Ironically, the comments come to light just days before a Port Authority board meeting during which, it is expected, Silverstein Properties will hand over the keys to the tower, which is slated for a 2011 completion. At that meeting, set for this Thursday, the players are expected to lock down the PA’s lease for some 600,000 sf at 4 World Trade Center, also due online in 2011. No one we talked with expects Coscia’s comments to derail either deal.

Calls to the Port Authority were not returned by press time, and the people at Silverstein Properties refused to comment. But there was no shortage of reaction from the major brokerages around town. Given the political nature of the issue and the hand some of the players have in the lease-up, many spoke to GlobeSt.com only on conditions of anonymity.

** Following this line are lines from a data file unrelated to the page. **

/-- Apply an adjustment in every island and in TKU (R58, R63, R65, R84): Device Time moves, the step epoch and STEP_COUNT advance, TKU_ADJUNC
takes the place of TKU_SRVUNC and counts as an update, the state moves, and the record is rewritten. -/
def State.adjApply (s : State) (a : Adj) : State :=
  let t : Int := if a.isSet then a.value else (s.tku.dt : Int) + a.value
  let s1 := (s.ppsoStep t.toNat).setTku fun k => { k with
    dt := t.toNat, adj := none, lastStep := t.toNat - (s.tku.dt : Int), busyUntil := t.toNat + 1000000 * 65536, lastUpdate := s.now, holdEntry := s.now,
    q := s.servoRegs (s.rdN R.TKU_ADJUNC) }
  let s2 := s1.sf F.TKU_STATE_EPOCH (s.gf F.TKU_STATE_EPOCH + 1)
  let s3 := s2.sf ⟨R.TKU_TREC + 48, 16, 16⟩ (s2.gf ⟨R.TKU_TREC + 48, 16, 16⟩ + 1)
  let st := adjState a.isSet (s.gf F.TKU_CTRL_SRC) s.tkuState
  if st ≠ s.tkuState then s3.tkuEnter st else s3.publish.rewriteRecord

/-- ADJ_APPLY (R63): due when Device Time reaches the apply instant. -/
def execAdjApply (s : State) : Outcome :=
  .next (s.inBlock 0x03 islSYS fun s => match s.tku.adj with
    | some a => if a.applyAt ≤ s.tku.dt then s.adjApply a else s
    | none => s)

/-- ADJ_BUSY_CLEAR (R63): 1 ms of Device Time after the apply instant. -/
def State.busyClearDue (s : State) : Bool :=
  s.gb F.TKU_ADJCMD_BUSY && s.tku.adj.isNone && decide (s.tku.busyUntil ≤ s.tku.dt)

def execAdjBusyClear (s : State) : Outcome :=
  .next (s.inBlock 0x03 islSYS fun s => if s.busyClearDue then s.sb F.TKU_ADJCMD_BUSY false else s)

/-- TKU_COMMIT (R9, R84): PENDING until the next bound computation; a further write while it is 1 is ignored. -/
def State.tkuCommit (s : State) : State := s.sb F.TKU_COMMIT_PENDING true

def execTkuCommit (m : Master) (s : State) : Outcome := .next (s.asWriter m R.TKU_COMMIT State.tkuCommit)

/-! ## PTP (R67 to R74) -/

/-- A byte of a frame, 0 past its end. -/
def byteAt (f : List Byte) (i : Nat) : Nat := ((f[i]?).map BitVec.toNat).getD 0

/-- `n` bytes from `i` on, first byte most significant. -/
def beAt (f : List Byte) (i : Nat) : Nat → Nat
  | 0 => 0
  | n + 1 => byteAt f i * 256 ^ n + beAt f (i + 1) n

/-- The offset of the EtherType after zero, one or two VLAN tags (R67, R94). -/
def etherAt (f : List Byte) : Nat :=
  let tag (t : Nat) : Bool := t == 0x8100 || t == 0x88A8
  if tag (beAt f 12 2) then (if tag (beAt f 16 2) then 20 else 16) else 12

/-- Where a recognised PTP message begins in a frame under the encapsulations enabled (R67), if it is one. -/
def ptpAt (encap : Nat) (f : List Byte) : Option Nat :=
  let e := etherAt f
  let t := beAt f e 2
  let p := e + 2
  if t = 0x88F7 ∧ bitAt encap 0 then some p
  else if t = 0x0800 ∧ bitAt encap 1 ∧ byteAt f (p + 9) = 17 then
    let u := p + 4 * (byteAt f p % 16)
    if beAt f (u + 2) 2 = 319 ∨ beAt f (u + 2) 2 = 320 then some (u + 8) else none
  else if t = 0x86DD ∧ bitAt encap 2 ∧ byteAt f (p + 6) = 17 then
    let u := p + 40
    if beAt f (u + 2) 2 = 319 ∨ beAt f (u + 2) 2 = 320 then some (u + 8) else none
  else none

/-- The least length of each PTP message type (R73), none for a reserved type. -/
def ptpMinLen : Nat → Option Nat
  | 0 => some 44 | 1 => some 44 | 2 => some 54 | 3 => some 54 | 8 => some 44 | 9 => some 54 | 0xA => some 54 | 0xB => some 64
  | 0xC => some 44 | 0xD => some 48 | _ => none

/-- The partner violations the firmware answers by a drop and a log (R73): too short or over-long, a reserved type, a version other than 2, or a
timestamp with nanoseconds above 999,999,999. -/
def ptpViolates (f : List Byte) (p : Nat) : Bool :=
  let ty := byteAt f p % 16
  let len := beAt f (p + 2) 2
  match ptpMinLen ty with
  | none => true
  | some n => decide (len < n) || decide (f.length < p + len) || byteAt f (p + 1) % 16 != 2 ||
      decide (999999999 < beAt f (p + 40) 4)

/-- The receive stamp moved to the port's reference plane (R74): TKU_CALRX subtracted. -/
def State.calRx (s : State) (n : Nat) (st : Stamp) : Stamp := { st with time := st.time - 256 * s.rdN (R.TKU_CALRX n) }

/-- The transmit stamp moved to the reference plane (R74): TKU_CALTX added. -/
def State.calTx (s : State) (n : Nat) (st : Stamp) : Stamp := { st with time := st.time + 256 * s.rdN (R.TKU_CALTX n) }

/-- The island whose counter stamps port `n` (R12, R65): its quad's. -/
def portIsland (n : Nat) : Nat := islNQ (n / 4)

/-- The receive stamp of port `n`, at its reference plane (R52, R74). -/
def State.rxStamp (s : State) (n : Nat) : Stamp × State :=
  let (st, s') := s.stamp (portIsland n) (0x6000 + n)
  (s'.calRx n st, s')

/-- The transmit stamp of port `n`, at its reference plane (R52, R74). -/
def State.txStamp (s : State) (n : Nat) : Stamp × State :=
  let (st, s') := s.stamp (portIsland n) (0x6010 + n)
  (s'.calTx n st, s')

/-- A recognised message goes to Skylark's PTP queue, at most 8,192 a second device-wide, the excess dropped and counted (R67); a message that breaks
R73 is then dropped and logged, and a two-step Sync waits for its Follow_Up. -/
def State.ptpTake (s : State) (n p : Nat) (f : List Byte) (st : Stamp) : State :=
  let w := s.now / 1000000000
  let c := if s.tku.ptpWindow = w then s.tku.ptpCount else 0
  if 8192 ≤ c then s.satInc32 R.TKU_PTPDROP
  else
    let s1 := s.setTku fun t => { t with ptpWindow := w, ptpCount := c + 1 }
    if ptpViolates f p then s1.report 0x0308 0 0 []
    else
      let ty := byteAt f p % 16
      let sid := beAt f (p + 30) 2
      let two := bitAt (byteAt f (p + 6)) 1
      let s2 := s1.setTku fun t => { t with ptpQueue := t.ptpQueue ++ [⟨n, f, st, s.gf F.TKU_STATE_EPOCH⟩] }
      if ty = 0 ∧ two then s2.setTku fun t => { t with syncs := t.syncs.filter (fun e => e.1 ≠ n) ++ [(n, sid, s.now)] }
      else if ty = 8 then
        match s.tku.syncs.find? (fun e => e.1 = n) with
        | some e =>
          let s3 := s2.setTku fun t => { t with syncs := t.syncs.filter (fun e => e.1 ≠ n) }
          if e.2.1 = sid then s3 else s3.report 0x0308 0 0 []
        | none => s2
      else s2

“This should not have been done in the media,” says one observer, critical of the medium more than the message. “It’s disappointing to have that kind of news shared in the media. That should have been handled in a different setting and strategically assessed as to whether the decision is to go or not go to the site.” Decisions of this sort, he says, need to be made as an integrated process, “not in isolation.”

By extension the source wondered what the outcome would be if each potential Freedom Tower tenant “looked at it strictly from their own perspective. We will have challenging times down there indeed.” When asked if that self-interest wasn’t the goal of any space user, he pointed out that the Port Authority “is not any tenant.”

But the problem comes down to a lack of leadership well above the Port Authority level, and the source lays a good helping of blame at the doorstep of Gov. George Pataki. “We needed someone to be a catalyst and integrate everyone’s business drivers and objectives,” he states. “Pataki has not done this.”

“I find it regrettable that the person who will ultimately be responsible for leasing would say that,” says another source. “It will make the job of leasing that much harder.”

But not all executives we spoke with see the comments as problematic. Trammell Crow executive brokerage director Ken Krasnow is one.

“I can understand the emotional perspective for people who experienced the attacks,” he says. “But as time passes, the site and the building are still going to be viewed as a statement of our will and resolve. Remember, a lot of people said the same thing about 7 World Trade.”

The Port Authority ultimately has time on its side, Krasnow concludes. “Ultimately, the building will rent,” he says. “Four or five years from now, given a willingness to rent and an appetite for world-class real estate, which this certainly is, the building will relate more to market dynamics than to any comments made today.”